Task requirements: From the first line of the data below through the line holding "def Core.nextX (k", write out each line exactly as it stands.

Task inputs:
-- ==== Sys2Proof/Machine/EngineEvents.lean ====
section
/-! DEFINITION. What the engines of a core do with the commands handed to them: the matrix array (10 R230, 11 R239, R243,
12 R440), the copy engine (09 R203-R212), the near-memory units (16 R335-R342, 17 R352, R361, R362) and the sprockets
(15 R314-R316). -/

namespace Sys2Proof.Machine

-- The matrix array.

/-- The array has no command in it. -/
def Core.arrayFree (k : Core) : Bool := !k.mq.any (fun x => x.started)

/-- The next command in launch order whose chained input is there (10 R220, R230). One chained to a command that still waits for its
start delay is passed over, so that commands which launched after it start before it (DESIGN CHOICE, log 97: the spec sets launch
order against the chained input there, and does not say which yields). -/
def Core.nextX (k : Core) : Option XCmd := k.mq.find? (fun x => x.par.getD 6 0 == 0 || decide (5 < x.op))

/-- A convolution reads its activations as the array starts it (10 R225); an error in them is recorded against D. -/
def State.readConv (s : State) (x : XCmd) : XCmd :=
  if x.op = 4 ∨ x.op = 5 then
    let v := convOf (x.data.getD 3 [])
    let key := x.par.getD 7 0
    let used := (List.range 4096).filterMap (fun j => match v.elem (j / 64) (j % 64) with | some (some e) => some e | _ => none)
    let bad := if s.bad.isEmpty then none else used.findSome? (fun e =>
      s.badAt 0 [⟨v.base + e * fcWidth v.fc / 8, key + e * fcWidth v.fc / 8, itemBytes v.fc, .own⟩])
    { x with
      data := x.data.set 0 (s.convTile v key)
      par := match bad with | some e => x.par ++ [e.2] | none => x.par }
  else x

/-- The events that a started command waits for: of the two ways in which a family command under the trap action ends, the
one that does not hold does nothing. -/
def xDue (c : Nat) (x : XCmd) : List Instr :=
  if x.lat.isSome || x.op == 6 then [.matrixResultProduced c] else [.factorisationBreakdown c, .familyCommandDone c]

/-- MATRIX_COMMAND_START (10 R230). -/
def execMatrixCommandStart (c : Nat) (s : State) : Host.Outcome State Fault Refusal :=
  match (s.core c).nextX with
  | none => .next s
  | some x =>
    whenLive (s.core c).arrayFree (fun s =>
      let x1 := { s.readConv x with started := true }
      (xDue c x1).foldl State.due (s.modCore c (fun k => { k with mq := k.mq.map (fun y => if y.id = x.id then x1 else y) }))) s

/-- A command leaves the array, which may start the next. -/
def State.leaveArray (s : State) (c id : Nat) : State :=
  let s1 := s.modCore c (fun k => { k with mq := k.mq.filter (fun y => y.id != id) })
  if (s1.core c).mq.isEmpty then s1 else s1.due (.matrixCommandStart c)

/-- The command in the array. -/
def Core.running (k : Core) : Option XCmd := k.mq.find? (fun x => x.started)

/-- A pending matrix result moves to a free place of its owner's pending-result area (12 R440, 18 R374): among the results `rs`
of the core or of an image. The arrangement there is not architectural: the bytes are free values. -/
def State.moveResult (s : State) (p : Nat) (rs : List MRes) (r : MRes) : State × MRes :=
  let at_ (i : Nat) : Nat := s.saveSlot p r.strand + 0x42000 + resultBytes * i
  let used (a : Nat) : Bool := rs.any (fun x => match x.moved with | some (b, _) => b == a | none => false)
  let a := at_ (([0, 1, 2, 3].find? (fun i => !used (at_ i))).getD 0)
  (({ s with fresh := s.fresh + resultBytes / 8 * (1 + r.effs.length) } : State).memWrite a (freeBytes s.fresh resultBytes),
    { r with moved := some (a, s.fresh) })

/-- A result buffer made free for a produced result, with the results as they then stand: one is free, or the oldest result whose
owner is not in position moves out of its buffer (12 R440). -/
def State.bufferFor (s : State) (c : Nat) : Option (State × List MRes) :=
  let rs := (s.core c).results
  if (rs.filter (fun r => r.moved.isNone)).length < 4 then some (s, rs)
  else match rs.find? (fun r => r.moved.isNone && !s.inPos r.strand) with
    | none => none
    | some o =>
      let m := s.moveResult (s.strand o.strand).part rs o
      some (m.1, rs.map (fun r => if r.id = o.id then m.2 else r))

/-- The recorded activation error of a convolution. -/
def convErr (x : XCmd) : List Eff :=
  match x.par.drop 8 with
  | va :: _ => [.err (.urs (x.par.getD 5 0) 18432) va]
  | [] => []

/-- The effects of a command whose accumulator path has met an error (12 R270): it is recorded against every destination. -/
def withLoss (lost : Bool) (effs : List Eff) : List Eff := if lost then lossEffs noAddr effs else effs

/-- The class of the clocks in which the array holds the command of core `c` it has started (10 R233). -/
def State.setClass (s : State) (c cls : Nat) : State :=
  s.modCore c (fun k => { k with mq := k.mq.map (fun x => if x.started then { x with cls } else x) })

/-- The classes in which clocks of a started command may fall while its result is not produced (10 R233): weights are fetched
for a B operand, or again for a reference that was invalidated. -/
def XCmd.classes (x : XCmd) : List Nat :=
  if x.op = 6 then [1] else if x.op = 7 ∨ x.op = 8 then [3]
  else if 8 < x.op then [0]
  else [0] ++ (if x.reuse then [] else [1]) ++ (if x.op = 4 ∨ x.op = 5 then [2] else [])

/-- A clock of a started command falls in the class; one whose result waits for a buffer has no other than the drain's. -/
def XCmd.admits (x : XCmd) (cls : Nat) : Bool := if x.stalled then cls == 3 else x.classes.contains cls

/-- The array of a core spends `n` clocks in a class (10 R233, 19 R392): one that its running command admits, which belongs to the
strand that launched it, or class 4 with no command started, which belongs to no strand. -/
def State.arrayIn (s : State) (c cls n : Nat) : State :=
  match (s.core c).running with
  | some x => if x.admits cls then (s.event x.strand (0x14 + cls) n).setClass c cls else s
  | none => if cls = 4 then s.coreEvent c 0x18 n else s
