-- ==== Sys2Proof/Safety.lean ====
section
/-! DEFINITION. The terms in which statements about the machine are made: when a slot operation may commit, what it then
leaves as it was, what a bundle holds for its completion, and the invariant of the machine. -/

namespace Sys2Proof

/-- Keys strictly rising. -/
def SMap.rising {α : Type} : SMap α → Bool
  | [] => true
  | (j, _) :: m => SMap.above j m && SMap.rising m

namespace Machine

/-- Offsets of the event counters of the cores (19 R391). -/
def isCounter (o : Nat) : Bool := decide (0x70000 ≤ o) && decide (o < 0x74800)

/-- Two states of a package that differ in the strand in issue, in event counters and in the registers at the offsets `ex`
alone: all of memory, every other strand, every core, every other register and every table are equal. -/
structure OnlyMe (s t : State) (ex : List Nat := []) : Prop where
  rest : ({ t with strands := s.strands, regs := s.regs } : State) = s
  others : ∀ g, g ≠ s.cur.g → t.strand g = s.strand g
  regs : ∀ d o, o < 2 ^ 20 → isCounter o = false → o ∉ ex → t.reg d o = s.reg d o

/-- Slot `slot` of the strand in issue may commit an operation that reads `srcs` and writes `dsts` and takes `n` entries
of the landing queue: it has not committed, the task is not aborted, no operand is the destination of data still to arrive
(08 R177), none has a recorded error (06 R135, 17 R348), the checking scoreboard is off, or passed, or finds nothing
(06 R144), and the landing queue has room (01 R27). -/
structure Ready (s : State) (slot : Nat) (srcs dsts : List Dst) (n : Nat) : Prop where
  clear : s.me.ctx.done.testBit slot = false
  alive : s.me.abort = none
  settled : ∀ p ∈ s.me.oldPends, dstsMeet p.dsts (srcs ++ dsts) = false
  sound : ∀ e ∈ s.me.errs, dstsMeet [e.1] srcs = false
  checked : s.me.scr.getLsbD 0 = false ∨ s.me.ctx.csbpass = true ∨
    ((∀ e ∈ s.me.oldLq, dstsMeet (landDst e.what) srcs = false) ∧ deadCount s.me srcs = 0)
  room : s.me.ctx.lq.length + n ≤ 64

/-- The effects of latency 1 as the completion buffer holds them, less what a higher slot writes over (03 R87, 06 R133). -/
def heldOf (slot : Nat) (cancel : List Dst) (lands : List (Nat × Eff)) : List Held :=
  lands.filterMap (fun e => if 1 < e.1 then none else (trimEff cancel e.2).map (fun x => ⟨slot, x⟩))

/-- The effects of longer latency as the landing queue holds them (01 R25, R27). -/
def queuedOf (slot pc : Nat) (cancel : List Dst) (lands : List (Nat × Eff)) : List Landing :=
  lands.filterMap (fun e => if 1 < e.1 then (trimEff cancel e.2).map (fun x => ⟨e.1, pc, slot, .eff x⟩) else none)

/-- The control context of a strand after a slot commits: its done bit is set, its effects are recorded, its dead reads
are counted, and the first slot of a bundle marks where its own commands and entries begin; `out` is the outcome of a C
operation. -/
def ctxAfter (s : State) (slot : Nat) (srcs : List Dst) (lands : List (Nat × Eff)) (out : COut → COut) : Ctx :=
  let c := s.me.ctx
  { c with
    done := c.done ||| 2 ^ slot
    buf := c.buf ++ heldOf slot s.cur.cancel lands
    lq := c.lq ++ queuedOf slot c.pc s.cur.cancel lands
    cout := out c.cout
    evDead := c.evDead + deadCount s.me srcs
    first := if c.done = 0 then some (s.nid, c.lq.length) else c.first }

/-- A slot of the strand in issue has committed with these effects and nothing else: `keep` is what becomes of the strand
beside its control context. -/
structure Commits (s t : State) (slot : Nat) (srcs : List Dst) (lands : List (Nat × Eff)) (out : COut → COut)
    (keep : Strand → Strand) (ex : List Nat := []) : Prop where
  only : OnlyMe s t ex
  ctx : t.me.ctx = ctxAfter s slot srcs lands out
  strand : ({ t.me with ctx := s.me.ctx } : Strand) = keep s.me

/-- The operation answers a next state in which slot `slot` has committed with the effects `lands`, from every state in
which its guard is true and the slot is ready. -/
def Writes (i : Instr) (slot : Nat) (guard : Strand → Bool) (srcs dsts : List Dst) (ents : Nat)
    (lands : Strand → List (Nat × Eff)) (out : Strand → COut → COut) (keep : Strand → Strand) : Prop :=
  ∀ s, guard s.me = true → Ready s slot srcs dsts ents →
    ∃ t, exec i s = .next t ∧ Commits s t slot srcs (lands s.me) (out s.me) keep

Result below:
-- ==== Sys2Proof/Machine/EngineEvents.lean ====
section
/-! DEFINITION. What the engines of a core do with the commands handed to them: the matrix array (10 R230, 11 R239, R243,
12 R440), the copy engine (09 R203-R212), the near-memory units (16 R335-R342, 17 R352, R361, R362) and the sprockets
(15 R314-R316). -/

namespace Sys2Proof.Machine

-- The matrix array.

/-- The array has no command in it. -/
def Core.arrayFree (k : Core) : Bool := !k.mq.any (fun x => x.started)

/-- The next command in launch order whose chained input is there (10 R220, R230). One chained to a command that still waits for its
start delay is passed over, so that commands which launched after it start before it (DESIGN CHOICE, log 97: the spec sets launch
order against the chained input there, and does not say which yields). -/
def Core.nextX (k : Core) : Option XCmd := k.mq.find? (fun x => x.par.getD 6 0 == 0 || decide (5 < x.op))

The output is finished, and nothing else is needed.